High-Level Architecture

The basic components of the Zuul Push Architecture are as follows:

Zuul Push Servers
Push Registry
Message Processor
Push Message Queue
Push Library
WebSockets/SSE

Zuul is not a single service but a complete infrastructural platform made of multiple components. Zuul Push Servers sit on the network edge and accept client connections.

The clients connect to servers using either WebSockets or SSE. The Websocket connections are persistent and async in nature. Websockets enable the clients to push updates from the edge to the Zuul Servers. Each of the clients connects to a Zuul server. A Push Registry is built to keep track of which client is connected to which server. Senders use the Push Library to send messages to clients. The call that they use is a single, asynchronous send message call. The message is sent to a push message queue. A Message Processor handles the messages, finds the server to which a message must be delivered, and sends the message to the Push Server.

What are WebSockets?

WebSockets, developed by Michael Carter and Ian Hickson, essentially is a think transport layer built on top of a device’s TCP/IP stack. They provide a TCP communication layer to web applications that are as close to raw as possible, without the developer dealing with raw sockets. They enable a two-way interactive communication session between a client (on the user’s browser, mobile, or Television, etc.) and a server. With this API, a client can send messages to a server and receive event-driven responses without polling the server for a reply. This is a good article on the differences between WebSockets and the HTTP Protocol.

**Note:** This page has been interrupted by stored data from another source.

theorem State.translate_sec (s : State) (h va : Nat) (w host : Bool) : (s.translate h va w host).2.md.sec = s.md.sec := by
  unfold State.translate
  split
  · rfl
  · exact State.walk_sec ..

theorem State.agentTrans_sec (s : State) (b : Nat) (w host : Bool) (own : Nat) : (s.agentTrans b w host own).2.md.sec = s.md.sec := by
  have ht := s.translate_sec (hubOf (64 * b)) (64 * b % 2 ^ 48) w host
  unfold State.agentTrans
  split
  · next h =>
    rw [h] at ht
    refine State.ite_snd_sec ?_ ht
    dsimp only
    split
    · exact ht
    · exact (State.agentFault_sec ..).trans ht
  · exact ht

theorem State.vCheck_sec (s : State) (va len : Nat) (w host : Bool) (own : Nat) : (s.vCheck va len w host own).2.md.sec = s.md.sec := by
  refine State.foldl_snd_sec (fun r b => ?_) _ (none, s)
  obtain ⟨t, s⟩ := r
  cases t with
  | some t => rfl
  | none =>
    have ht := s.agentTrans_sec b w host own
    dsimp only
    split
    · next h => rwa [h] at ht
    · next h => rwa [h] at ht

theorem State.vWrite_sec (s : State) (va : Nat) (bs : List Byte) (host : Bool) (own : Nat) :
    (s.vWrite va bs host own).2.md.sec = s.md.sec := by
  refine State.foldl_snd_sec (fun r b => ?_) _ (VRes.ok [], s)
  split
  · rfl
  · next s _ =>
    have ht := s.agentTrans_sec b true host own
    split
    · next h =>
      rw [h] at ht
      exact (State.hbmWrite_sec ..).trans ht
    · next h => rwa [h] at ht

/-! ### Queue pairs, flows and rings -/

theorem State.sendNotice_sec (s : State) (q imm : Nat) : (s.sendNotice q imm).md.sec = s.md.sec := by
  unfold State.sendNotice
  split <;> rfl

theorem State.qpAnswer_sec (s : State) (q : Nat) (r : QpReq) (pmtu msn : Nat) : (s.qpAnswer q r pmtu msn).md.sec = s.md.sec := by
  unfold State.qpAnswer
  split
  · exact State.foldl_sec (fun s _ => congrArg Module.sec (s.emit_md _)) _ s
  · rfl

theorem State.qpDrain_sec (s : State) (q n : Nat) : (s.qpDrain q n).md.sec = s.md.sec := by
  induction n generalizing s with
  | zero => rfl
  | succ n ih =>
    unfold State.qpDrain
    dsimp only
    split
    · rfl
    · split
      · rfl
      · split
        · rw [ih, State.qpAnswer_sec, State.updQp_sec]
        · rfl

theorem State.qpLost_sec (s : State) (q node : Nat) : (s.qpLost q node).md.sec = s.md.sec := by
  unfold State.qpLost State.qpRun
  dsimp only
  split
  · rw [State.qpDrain_sec, State.updQp_sec]
  · rfl

theorem State.peerUnreachable_sec (s : State) (h node flow : Nat) : (s.peerUnreachable h node flow).md.sec = s.md.sec := by
  have hrecorded (s1 : State) (h1 : s1.md.sec = s.md.sec) :
      (if 0x1000 ≤ flow then s1.qpLost (flow - 0x1000) node else s1).md.sec = s.md.sec := by
    split
    · rw [State.qpLost_sec, h1]
    · exact h1
  unfold State.peerUnreachable
  dsimp only
  rw [apply_ite (fun s : State => s.md.sec), State.postEvent_sec, ite_self]
  refine hrecorded _ ?_
  rw [State.sendAbort_sec]
  split <;> rfl

theorem State.sendPacket_sec (s : State) (h p node flow : Nat) (bs : List Byte) : (s.sendPacket h p node flow bs).md.sec = s.md.sec := by
  unfold State.sendPacket
  split <;> rfl

theorem State.transmit_sec (s : State) (h : Nat) (f : TxFlow) (k : TxPkt) (retx : Bool) (mask : Nat) :
    (s.transmit h f k retx mask).md.sec = s.md.sec := by
  unfold State.transmit
  dsimp only
  rw [apply_ite (fun s : State => s.md.sec), State.hubCount_sec, ite_self, State.sendPacket_sec]

theorem State.pump_sec (s : State) (h node flow n : Nat) : (s.pump h node flow n).md.sec = s.md.sec := by
  induction n generalizing s with
  | zero => rfl
  | succ n ih =>
    unfold State.pump
    split
    · rfl
    · split
      · rfl
      · split
        · rw [ih, State.transmit_sec, State.setTx_sec]
        · rfl

theorem State.noteTable_sec (s : State) (h a len : Nat) : (s.noteTable h a len).md.sec = s.md.sec := by
  unfold State.noteTable
  split
  · exact s.agentFault_sec ..
  · rfl

theorem State.netSend_sec (s : State) (h node flow : Nat) (m : TxMsg) : (s.netSend h node flow m).md.sec = s.md.sec := by
  unfold State.netSend
  split
  · rfl
  · split
    · rw [State.peerUnreachable_sec]
      split
      · exact s.noteTable_sec ..
      · rfl
    · rw [State.pump_sec, State.setTx_sec]

theorem State.notify_sec (s : State) (h r qp : Nat) : (s.notify h r qp).md.sec = s.md.sec := by
  unfold State.notify
  dsimp only
  split
  · exact s.sendNotice_sec ..
  · exact s.netSend_sec ..

/-- A record that passed its checks is written, its tail moved, and its reader told. -/
theorem State.ringPost_sec (s : State) (r tag : Nat) (msg : List Byte) : (s.ringPost r tag msg).2.md.sec = s.md.sec := by
  unfold State.ringPost
  dsimp only
  split
  · rw [State.hubCount_sec, State.noteTable_sec]
  · refine State.ite_snd_sec rfl <| State.ite_snd_sec rfl <| State.ite_snd_sec rfl ?_
    next g _ =>
    split
    · next hc => exact (hc ▸ s.vCheck_sec _ _ _ _ _ :)
    · next s1 hc =>
      have hs1 : s1.md.sec = s.md.sec := (hc ▸ s.vCheck_sec _ _ _ _ _ :)
      dsimp only
      rw [apply_ite (fun s : State => s.md.sec), State.notify_sec, ite_self, State.mpWrite_sec, State.vWrite_sec]
      exact State.ite_snd_sec ((State.vWrite_sec ..).trans hs1) hs1

theorem State.ringStep_sec {s s1 : State} (h : s.ringStep = some s1) : s1.md.sec = s.md.sec := by
  unfold State.ringStep at h
  dsimp only at h
  split at h
  · cases h
  · obtain ⟨-, hposted⟩ := Option.ite_none_left_eq_some.1 h
    cases Option.some.inj hposted
    split <;> exact State.ringPost_sec ..

theorem State.ringDrain_sec (s : State) (n : Nat) : (s.ringDrain n).md.sec = s.md.sec := by
  induction n generalizing s with
  | zero => rfl
  | succ n ih =>
    unfold State.ringDrain
    split
    · next h => exact (ih _).trans (State.ringStep_sec h)
    · rfl
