/-- One zone: descriptor, watcher, stitch evaluation, sequence and twin role. -/
structure Zone where
  desc : Option ZoneDesc := none
  crits : List Crit := []
  /-- R276 next sequence, 32 bits -/
  nextSeq : Nat := 0
  /-- R260 -/
  lastTime : Nat := 0
  records : Counter := {}
  absent : Counter := {}
  acCount : Nat := 0
  tMax : Option Int := none
  riseMax : Option Int := none
  diffMax : Option Int := none
  tMean : Option Int := none
  lossMax : Nat := 0
  /-- R183 effective mode: consensus -/
  effCons : Bool := false
  effPending : Bool := false
  lastChange : Nat := 0
  /-- R182: FADING_DEGRADED is raised; good intervals in a row -/
  fading : Bool := false
  recover : Nat := 0
  fallbacks : Counter := {}
  fadeEvents : Counter := {}
  degMask : Nat := 0
  degCount : Nat := 0
  meanScore : List Nat := []
  predicted : Nat := 0
  samples : Nat := 0
  fadedShare : List Nat := []
  /-- R184: the interval in which the last ZONE_LOAD of the zone fell (0: none) -/
  loadedIn : Nat := 0
  /-- R181: number after that of the last interval evaluated -/
  ivlNext : Nat := 0
  /-- R183, R185: the effective mode has changed and has yet to take effect in a column group -/
  changing : Bool := false
  /-- R387: paired, and whether the last record of a change of pairing was ZONE_PAIRED -/
  paired : Bool := false
  told : Bool := false
  /-- R396: this device acts for the peer -/
  taken : Bool := false
  /-- R396: the peer acts for this device's zone -/
  given : Bool := false
  /-- R396: instant at which loss of the owner was detected -/
  lossAt : Option Tick := none
  /-- R392: dark; the last instant at which a condition held -/
  dark : Bool := false
  darkAt : Tick := 0
  /-- R398: a HANDBACK of the zone is on its way -/
  handing : Bool := false
  /-- R400: the peer's next sequence, from its SEQ_TABLE -/
  peerSeq : Option Nat := none
  deriving DecidableEq, Repr

/-- Break and loss evaluation over the amplitude profile (R269 to R271). -/
structure Profile where
  /-- the newest complete profile p(j) -/
  p : List Nat := []
  /-- boundary of its group, device time -/
  time : Nat := 0
  /-- R270: active break bin; candidate bin and count; no-break count -/
  breakBin : Option Nat := none
  cand : Option Nat := none
  candCnt : Nat := 0
  clearCnt : Nat := 0
  pjl : Nat := 0
  /-- R271: groups in the evaluation, sums of p(j), references in 2^-20 of 1/256 dB -/
  lossCnt : Nat := 0
  lossSum : List Nat := []
  lossRef : List Int := []
  /-- a profile was completed for these groups and waits for evaluation -/
  ready : List (Nat × List Nat) := []
  deriving DecidableEq, Repr
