/-! Events of the capture unit. -/

/-- A CAPTURE record (R298), which also raises vector 5. -/
def State.captureEvent (s : State) (i cause time sev : Nat) : State :=
  let c := s.capSlot i
  (s.deviceRecordAt time 0x0C sev (cause + 256 * i + 65536 * c.fired) c.seq c.firstCh).raise 5

/-- Both engines keep a flush time (R305): the seventeenth displaces the oldest. -/
def State.flushEngines (s : State) (time : Nat) : State :=
  let dropped := (s.engines.filter (fun e => e.flushes.length ≥ 16)).length
  let put (e : Engine) : Engine :=
    { e with flushes := (if e.flushes.length ≥ 16 then e.flushes.drop 1 else e.flushes) ++ [(time, s.now)] }
  ({ s with engines := s.engines.map put }).count K.flacFlushDropped dropped

/-- A capture's window ends and it enters SEALING (R293): a flush that names the window end goes to both engines. -/
def State.enterSealing (s : State) (i : Nat) : State :=
  (s.modCap i fun c => { c with state := 3 }).flushEngines ((s.capSlot i).windowEnd / 65536)

/-- Positions written later in the window are pinned as they are written (R291), with those between (R284), within the budget that no
other capture holds (R290); where the next one would exceed it, the post phase ends with POST_CUT. start is the first sample's
time. -/
def State.pinWritten (s : State) (tier pos start stop : Nat) : State :=
  (List.range 16).foldl (fun s i =>
    let c := s.capSlot i
    if (c.state == 2 || c.state == 3) && bit c.tiers tier && !c.pins.contains (tier, pos)
        && start ≤ c.trigTime + c.postActual * 1000000 && c.trigTime - c.preMs * 1000000 ≤ stop then
      let run := s.ringRun tier (pos :: (c.pins.filter (fun p => p.1 == tier)).map (·.2))
      let held := run.length * posBytes tier
      if held ≤ nth 0 c.bytes tier || held + s.othersHold i tier ≤ s.budget tier then
        s.modCap i fun c =>
          { c with pins := run.map (fun p => (tier, p)) ++ c.pins.filter (fun p => p.1 != tier),
                   bytes := modAt (fun b => max b held) c.bytes tier }
      else if c.state == 2 then
        let s := s.modCap i fun c =>
          { c with postActual := (start - c.trigTime) / 1000000, flags := setBit c.flags 2 true,
                   windowEnd := max start c.trigTime * 65536 }
        (s.captureEvent i 4 (max start c.trigTime) 3).enterSealing i
      else s
    else s) s

/-- STAR_N is pulled low for a capture whose sources include anything other than STAR (R287). -/
def State.starDrive (s : State) (fired : Nat) : State :=
  if s.pB K.sillStarDrive && setBit fired 4 false != 0 then
    { s with cap := { s.cap with starUntil := some (s.now + usT (s.p K.sillStarPulseUs)),
                                 starIgnore := s.now + usT (s.p K.sillStarPulseUs) + usT 1 } }
  else s

/-- A trigger starts the capture of an ARMED slot (R287, R291); a flush that names the window start goes to both engines (R293). -/
def State.captureStart (s : State) (i trigTime frac fired trigZone trigSeq : Nat) (heldRec : Bool) : State :=
  let vigil := s.clk.mode == 2
  let c := s.capSlot i
  let a := trigTime - c.preMs * 1000000
  let b := trigTime + c.postMs * 1000000
  let sel := tiersOf c.tiers
  let lost (t : Nat) : Bool := vigil && t != 2
  let pins := sel.flatMap (fun t => if lost t then [] else (s.positions t a (min b (max s.dev a))).map (fun p => (t, p)))
  let short (t : Nat) : Bool :=
    match s.oldest t with
    | some o => a < o
    | none => true
  let depth (t : Nat) : Nat :=
    if !sel.contains t || lost t then 0
    else if short t then
      match s.oldest t with
      | some o => (trigTime - o) / 1000000
      | none => 0
    else c.preMs
  let gapsIn := (s.sill.gaps.filter (fun g => sel.contains g.tier && g.start ≤ b && a ≤ g.stop)).length
  let fl := setBit (setBit (setBit (setBit (setBit c.flags 1 (sel.any (fun t => !lost t && short t)))
      5 vigil) 3 (vigil && bit c.tiers 0)) 4 (vigil && bit c.tiers 1)) 8 heldRec
  let seq := (s.cap.seq + 1) % 2 ^ 32
  let endT := (b * 65536) + frac
  let s := { s with cap := { s.cap with seq := seq } }
  let s := s.modCap i fun c =>
    { c with state := 2, fired := fired, trigZone := trigZone, trigTime := trigTime, trigFrac := frac, flags := fl,
             preActual := [depth 0, depth 1, depth 2], postActual := c.postMs, gaps := gapsIn, seq := seq,
             trigSeq := if heldRec then 0 else trigSeq, windowEnd := endT, startedAt := s.now, pins := pins,
             bytes := (c.bytes.zipIdx).map (fun e => max e.1 ((pins.filter (fun p => p.1 == e.2)).length * posBytes e.2)) }
  let s := (((s.bump K.sillCaptures).captureEvent i 1 trigTime 1).starDrive fired).flushEngines a
  if endT ≤ s.dev16 s.now then s.enterSealing i else s
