-- ==== Sys2Proof/Machine/Emit.lean ====
section
/-!
DEFINITION. Emitter drive (chapter 04): which channels are lit, ramps and their order, the power loop, derating, the
wavelength loop, identity records, and the commands of the drive.
-/
namespace Sys2Proof.Machine

/-! Records and conditions. -/

/-- A record is VALID. -/
def State.modValid (s : State) (pos : Nat) : Bool := (s.modl pos).state == 2

/-- A field of a cached record. -/
def State.recF (s : State) (pos off len : Nat) : Nat := fld (s.modl pos).cache off len

/-- Positions of the records a channel needs (R101). -/
def chanNeeds (c : Nat) : List Nat := if c < 4 then [0, 1, 2] else if c == 4 then [3] else []

def State.chanValid (s : State) (c : Nat) : Bool := (chanNeeds c).all s.modValid

/-- The power mode lets the channel be lit (R116). -/
def State.modeLights (s : State) (c : Nat) : Bool := if c == 4 then s.clk.mode ≥ 2 else s.clk.mode ≥ 3

/-- The channel may not carry current: R102's conditions other than the enable bit, and R111. -/
def State.forcedDark (s : State) (c : Nat) : Bool :=
  s.ilk.latched || !s.chanValid c || !s.modeLights c || ((c == 2 || c == 3) && s.emit.pumpFailed)

def State.enabled (s : State) (c : Nat) : Bool := bit (s.p K.emitEnable) c

/-- The channel is lit (R102). -/
def State.lit (s : State) (c : Nat) : Bool := s.enabled c && !s.forcedDark c

/-- Maximum current in µA of a channel's record, where it has one that is VALID (R103). -/
def State.maxUa (s : State) (c : Nat) : Option Nat :=
  let at_ (pos off : Nat) : Option Nat := if s.modValid pos then some (s.recF pos off 2) else none
  match c with
  | 0 => at_ 0 36
  | 1 => at_ 1 32
  | 2 => at_ 1 34
  | 3 => at_ 1 36
  | 4 => at_ 3 32
  | _ => none

/-- Maximum code of a channel (R103); 65,535 without a VALID record. -/
def State.maxCode (s : State) (c : Nat) : Nat :=
  match s.maxUa c with
  | some ua => ua * 65535 / 2500
  | none => 65535

def State.setpoint (s : State) (c : Nat) : Nat := s.p (K.emitSetpoint + c)

/-! Events. -/

/-- Severity of an EMITTER cause (R121). -/
def emitterSev (cause : Nat) : Nat :=
  match cause with
  | 1 => 12
  | 2 | 3 | 11 => 8
  | 5 | 7 => 4
  | 8 | 9 => 6
  | _ => 1

/-- An EMITTER record (R121). -/
def State.emitterAt (s : State) (time cause ch cls det : Nat) : State :=
  s.deviceRecordAt time 0x0A (emitterSev cause) (cause + 256 * ch + 65536 * cls) det 0

def State.emitter (s : State) (cause ch cls det : Nat) : State := s.emitterAt s.dev cause ch cls det

/-! Derating (R109). -/

/-- Tk, 0.1 mK. -/
def State.knee (s : State) : Int :=
  let own := s.pI K.emitKneeC
  if s.modValid 1 then min own (sext 32 (s.recF 1 44 4)) else own
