-- ==== Sys2Proof/Machine/Launch.lean ====
section
/-!
DEFINITION. The launches and gate edges to come (R78, R79, R83, R88, R89): from the running set and, beyond the next boundary,
from the set that takes effect there (R20).
-/
namespace Sys2Proof.Machine

/-! The set that comes (R20). -/

/-- The key reaches the running set only through COMMIT (R57). -/
def commitKey (k : Nat) : Bool :=
  match paramRow k with
  | some r => r.kind == .commit
  | none => false

/-- A set with its COMMIT keys taken from a snapshot (R57, R58). -/
def mergeSet (running snap : PSet) : PSet :=
  (snap.filter (fun e => commitKey e.1)).foldl (fun acc e => aput e.1 e.2 acc) (running.filter (fun e => !commitKey e.1))

/-! Gates (R83). -/

/-- Add a high interval, newest first; it merges with the newest where they overlap or lie less than gap apart. -/
def addGate (gap : Tick) (g : Tick × Tick) (gs : List (Tick × Tick)) : List (Tick × Tick) :=
  match gs with
  | h :: rest => if g.1 < h.2 + gap then (min g.1 h.1, max g.2 h.2) :: rest else (g :: gs).take 16
  | [] => [g]

/-- The interlock cuts every interval at instant t (R95). -/
def cutGates (t : Tick) (gs : List (Tick × Tick)) : List (Tick × Tick) :=
  gs.filterMap fun g => if t ≤ g.1 then none else some (g.1, min g.2 t)

/-- Gate interval of a pulse launched at l (R83). -/
def gateOf (ps : PSet) (l : Tick) (lead lag : Nat) : Tick × Tick :=
  (nearestDac (l - nsT lead), nearestDac (l + PS.pulseT ps + nsT lag))

/-! The present group. -/

/-- Position of a slot in the running set (R78). -/
def State.posOf (s : State) (slot : Nat) : Option Nat := (PS.tones s.running).idxOf? slot

/-- Commanded launch of position pos of the present group (R79). -/
def State.launchAt (s : State) (pos : Nat) : Tick := s.run.boundary + PS.launchOff s.running pos

/-- The slot's tone is displaced in the group of this shot number (R88). -/
def State.displaced (s : State) (slot shot : Nat) : Bool :=
  s.p K.synthRamanMode == 2 && s.p K.synthRamanSlot == slot && shot % s.p K.synthRamanK == 0

/-- Every tone of the group has launched. -/
def State.allLaunched (s : State) : Bool := (PS.tones s.running).all (fun k => (s.slot k).launched)

/-- The first shot group's boundary: the first DAC sample at least 100 µs after each enabled ramp of E0 to E3; none
while a ramp has still to end (R89). -/
def State.firstBoundary (s : State) : Option Tick :=
  let cs := (List.range 4).filter s.enabled
  if cs.any (fun c => !(s.ch c).risen || (s.ch c).busy) then none
  else some (dacFrom (cs.foldl (fun (t : Tick) c => max t ((s.ch c).rampEndAt + usT 100)) (s.run.rampsDone.getD s.now)))

/-- The set that the shot group after the present one takes: a COMMIT loaded before its boundary takes effect there (R20). -/
def State.nextSet (s : State) : PSet :=
  match s.commits with
  | c :: _ => if c.loaded && c.loadedAt < s.run.boundary + PS.period s.running then mergeSet s.running c.snap else s.running
  | [] => s.running

/-- Launches to come of the present and the next shot group, or of a run's first group while START waits: slot, commanded launch and
set, displaced ones left out (R20, R78, R79, R83, R88). -/
def State.comingLaunches (s : State) : List (Nat × Tick × PSet) :=
  let group (ps : PSet) (b : Tick) (shot : Nat) : List (Nat × Tick × PSet) :=
    (PS.tones ps).zipIdx.filterMap fun e =>
      if PS.g ps K.synthRamanMode == 2 && PS.g ps K.synthRamanSlot == e.1 && shot % PS.g ps K.synthRamanK == 0 then none
      else some (e.1, b + PS.launchOff ps e.2, ps)
  if s.run.state == 1 then
    (group s.running s.run.boundary s.run.shot).filter (fun e => !(s.slot e.1).launched) ++
      (if s.run.stopMode.isSome then []
       else group s.nextSet (s.run.boundary + PS.period s.running) ((s.run.shot + 1) % 2 ^ 32))
  else if s.run.state == 3 then
    match s.firstBoundary with
    | some t0 => group s.running t0 s.run.nextShot
    | none => []
  else []

/-- The gate intervals of the launches to come (R83): MODGATE, then SOAGATE. -/
def State.comingGates (s : State) : List (Tick × Tick) × List (Tick × Tick) :=
  let xs := s.comingLaunches
  (xs.map (fun e => gateOf e.2.2 e.2.1 (PS.g e.2.2 K.synthModLeadNs) (PS.g e.2.2 K.synthModLagNs)),
   xs.map (fun e => gateOf e.2.2 e.2.1 (PS.g e.2.2 K.synthSoaLeadNs) (PS.g e.2.2 K.synthSoaLagNs)))

/-- A gate is high now (R83): in a recorded interval, in the lead of a launch to come, or between the two where they merge, less than
gap apart. -/
def State.gateHigh (s : State) (gap : Tick) (past coming : List (Tick × Tick)) : Bool :=
  let near (c : Tick × Tick) : Bool := match past with | h :: _ => h.1 ≤ s.now && c.1 < h.2 + gap | [] => false
  !s.ilk.latched && (past.any (fun g => g.1 ≤ s.now && s.now < g.2) || coming.any (fun c => c.1 ≤ s.now || near c))

/-- MODGATE and SOAGATE now. -/
def State.modHigh (s : State) : Bool := s.gateHigh (nsT 10) s.run.modgate s.comingGates.1
def State.soaHigh (s : State) : Bool := s.gateHigh 0 s.run.soagate s.comingGates.2

/-- Launches to come no longer do: a gate that has risen for one falls now. -/
def State.dropGates (s : State) : State :=
  let cut (gap : Tick) (coming past : List (Tick × Tick)) : List (Tick × Tick) :=
    (coming.filter (fun c => decide (c.1 < s.now))).foldl (fun gs c => addGate gap (c.1, s.now) gs) past
  s.modRun fun r =>
    { r with modgate := cut (nsT 10) s.comingGates.1 r.modgate, soagate := cut 0 s.comingGates.2 r.soagate }

/-- A pulse is in progress. -/
def State.pulsing (s : State) : Bool :=
  (PS.tones s.running).any fun k =>
    let x := s.slot k
    x.launched && !s.displaced k s.run.shot && s.now < x.launch + PS.pulseT s.running

end Sys2Proof.Machine
end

Use Case Of WebSockets: The emergence of WebSockets was a need to support duplex communication between the client and the server. Let’s take the example of Netflix. You are watching a movie, and the movie starts to crash in between. With a traditional HTTP connection, the server will need to poll the client to check for regular updates. It makes the entire process resource-intensive. The client establishes a connection with the server, creates a connection, and then closes the connection. The process, if done repeatedly for thousands of concurrent users, can consume a large set of resources.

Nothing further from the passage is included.